A working group at the Atomic Weapons Research Establishment, at Aldermaston, therefore proposed that the government undertake an 18 month study of the feasibility of using controlled nuclear explosions to blast huge cavities where the oil could be stored cheaply.

They reckoned they could have the project up and running by 1978, according to documents released this week by the Ministry of Defence after a Freedom of Information request. The explosions would have to be carried out under the sea, our experts noted, because “the urban character of much of Britain is not generally conducive to underground nuclear explosions on land and it is in the creation of oil storage beneath the seabed that the technology of peaceful nuclear explosions may be helpful in offshore oil development programmes.”

That was in August 1973. The Yum Kippur War came two months later and, by March 1974, the price of oil was around £5 a barrel. Extracting North Sea oil was suddenly so profitable that the idea of blasting Hiroshima-sized holes in the ocean bed was forgotten.

The lucky one

There is an interesting pub quiz fact in the same batch of documents released by the MoD. In how many years since the conclusion of the Second World War have no British soldiers been killed on active service? Answer: one.

(And for a bonus point, what year was it?*)

A shambling idiot?

It was a two years ago this month that “omnishambles” was declared by the Oxford English Dictionary to be the 2012 word of the year, after being deployed by Ed Miliband in Prime Ministers’ Questions.

Biteback Publishers has issued the collected blogs of Gordon Brown’s notorious former spin doctor, Damian McBride, under the title ‘Omnirambles’ – which is possibly the last use of that word before it morphs from a witticism to a cliché.

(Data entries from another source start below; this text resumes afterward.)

theorem miss_keeps (h : Keeps s0 s) (p : Fin 64) (fl : Flags) : Keeps s0 (miss p fl s) := missAt_keeps h _ _ _

/-- R145: an episode has at most one count for each of the 66 sources. -/
theorem dropsOk.length_le {ds : List DropRec} (h : dropsOk ds) : ds.length ≤ 66 := by
  have key : ∀ (xs : List Nat) (a : Nat), Rising (a :: xs) → (∀ x ∈ a :: xs, x ≤ 65) → a + xs.length ≤ 65 := by
    intro xs
    induction xs with
    | nil => intro a _ h; have := h a (by simp); simp only [List.length_nil]; omega
    | cons b xs ih =>
      intro a hr hb
      have := ih b hr.2 fun x hx => hb x (List.mem_cons_of_mem _ hx)
      have := hr.1
      simp only [List.length_cons]
      omega
  cases ds with
  | nil => simp
  | cons d ds =>
    have hr : Rising (d.source :: ds.map (fun d => d.source)) := h.1
    have := key (ds.map (fun d => d.source)) d.source hr (by
      intro x hx
      rcases List.mem_cons.1 hx with rfl | hx
      · exact h.2 d (by simp)
      · obtain ⟨e, he, rfl⟩ := List.mem_map.1 hx
        exact h.2 e (by simp [he]))
    simp only [List.length_map] at this
    simp only [List.length_cons]
    omega

theorem endB_keeps {s0 s : State} (h : Keeps s0 s) : Keeps s0 (endB s) := by
  unfold endB
  split
  · rename_i ds hd
    split
    · rename_i c
      extract_lets t s1
      have k1 : Keeps s0 s1 := modFifo_keeps h _ fun ⟨h1, h2, h3, h4⟩ => by
        have := (h3 ds hd).length_le
        refine ⟨h1, ?_, fun _ e => by simp at e, h4⟩
        unfold Fifo.bUsed at c ⊢
        simp only [List.length_append, List.length_map]
        omega
      exact .ite (modSp_keeps k1 _) k1
    · exact h
  · exact h

theorem endU_keeps {s0 s : State} (h : Keeps s0 s) : Keeps s0 (endU s) := by
  unfold endU
  split
  · rename_i ds hd
    split
    · rename_i c
      simp only [Bool.and_eq_true, decide_eq_true_eq] at c
      refine modFifo_keeps h _ fun ⟨h1, h2, h3, h4⟩ => ?_
      refine ⟨h1, ?_, h3, fun _ e => by simp at e⟩
      unfold Fifo.bUsed at c ⊢
      simp only [List.length_append, List.length_map]
      omega
    · exact h
  · exact h

theorem overflowEnds_keeps {s0 s : State} (h : Keeps s0 s) : Keeps s0 (overflowEnds s) := endU_keeps (endB_keeps h)

/-! ### Time that passes (R14, R131, R133) -/

theorem flownSlots_cons (u : Bool) (x : Flight) (fs : List Flight) :
    flownSlots u (x :: fs) = (if decide (x.ch.val = 1) == u then x.slots else 0) + flownSlots u fs := by
  unfold flownSlots
  rw [List.filter_cons]
  split <;> simp

theorem flownSlots_map (u : Bool) (f : Flight → Flight) (hf : ∀ x, (f x).ch = x.ch ∧ (f x).recs = x.recs) (fs : List Flight) :
    flownSlots u (fs.map f) = flownSlots u fs := by
  induction fs with
  | nil => rfl
  | cons x fs ih => rw [List.map_cons, flownSlots_cons, flownSlots_cons, ih]; unfold Flight.slots; rw [(hf x).1, (hf x).2]

theorem flownSlots_filter (u : Bool) (p : Flight → Bool) (fs : List Flight) :
    flownSlots u (fs.filter p) ≤ flownSlots u fs := by
  induction fs with
  | nil => exact Nat.le_refl _
  | cons x fs ih =>
    rw [List.filter_cons, flownSlots_cons]
    split
    · rw [flownSlots_cons]; omega
    · omega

Having read most of the McBride blogs when they originally appeared, I was more taken with the footnotes, such as this belated piece of advice directed at Labour’s last Chief Secretary to the Treasury, Liam Byrne, who left a note saying “there’s no money left” for Philip Hammond, whom he wrongly assumed would be his Tory successor. “Even if you’re very popular and your staff buy you lots of champagne, don’t get lost in exuberance and leave a ‘comedic note’ on your desk for your potential successor,” McBride exhorts. “It won’t seem so funny when some gigantic shit like David Laws gets hold of it.”

Odds are, they’re wrong

The bookies Paddy Power have a team devoted to getting the company’s name in the newspapers by offering odds on impending political developments.

Just before Nick Clegg gave the leader’s speech at the Liberal Democrat conference last month, they issued a press release claiming there were rumours that the Deputy PM would use the occasion to announce his resignation. Wherever those rumours were flying, it was not at the conference venue in Glasgow, where the press release invoked derision.

Yesterday, Paddy Power went one better, with a press release that went out at 2.15pm pronouncing that Tim Farron and Jenny Willmott were the favourites to take Norman Baker’s old job at the Home Office – more than an hour after Nick Clegg had announced the post had been filled. Paddy Power blamed an email glitch.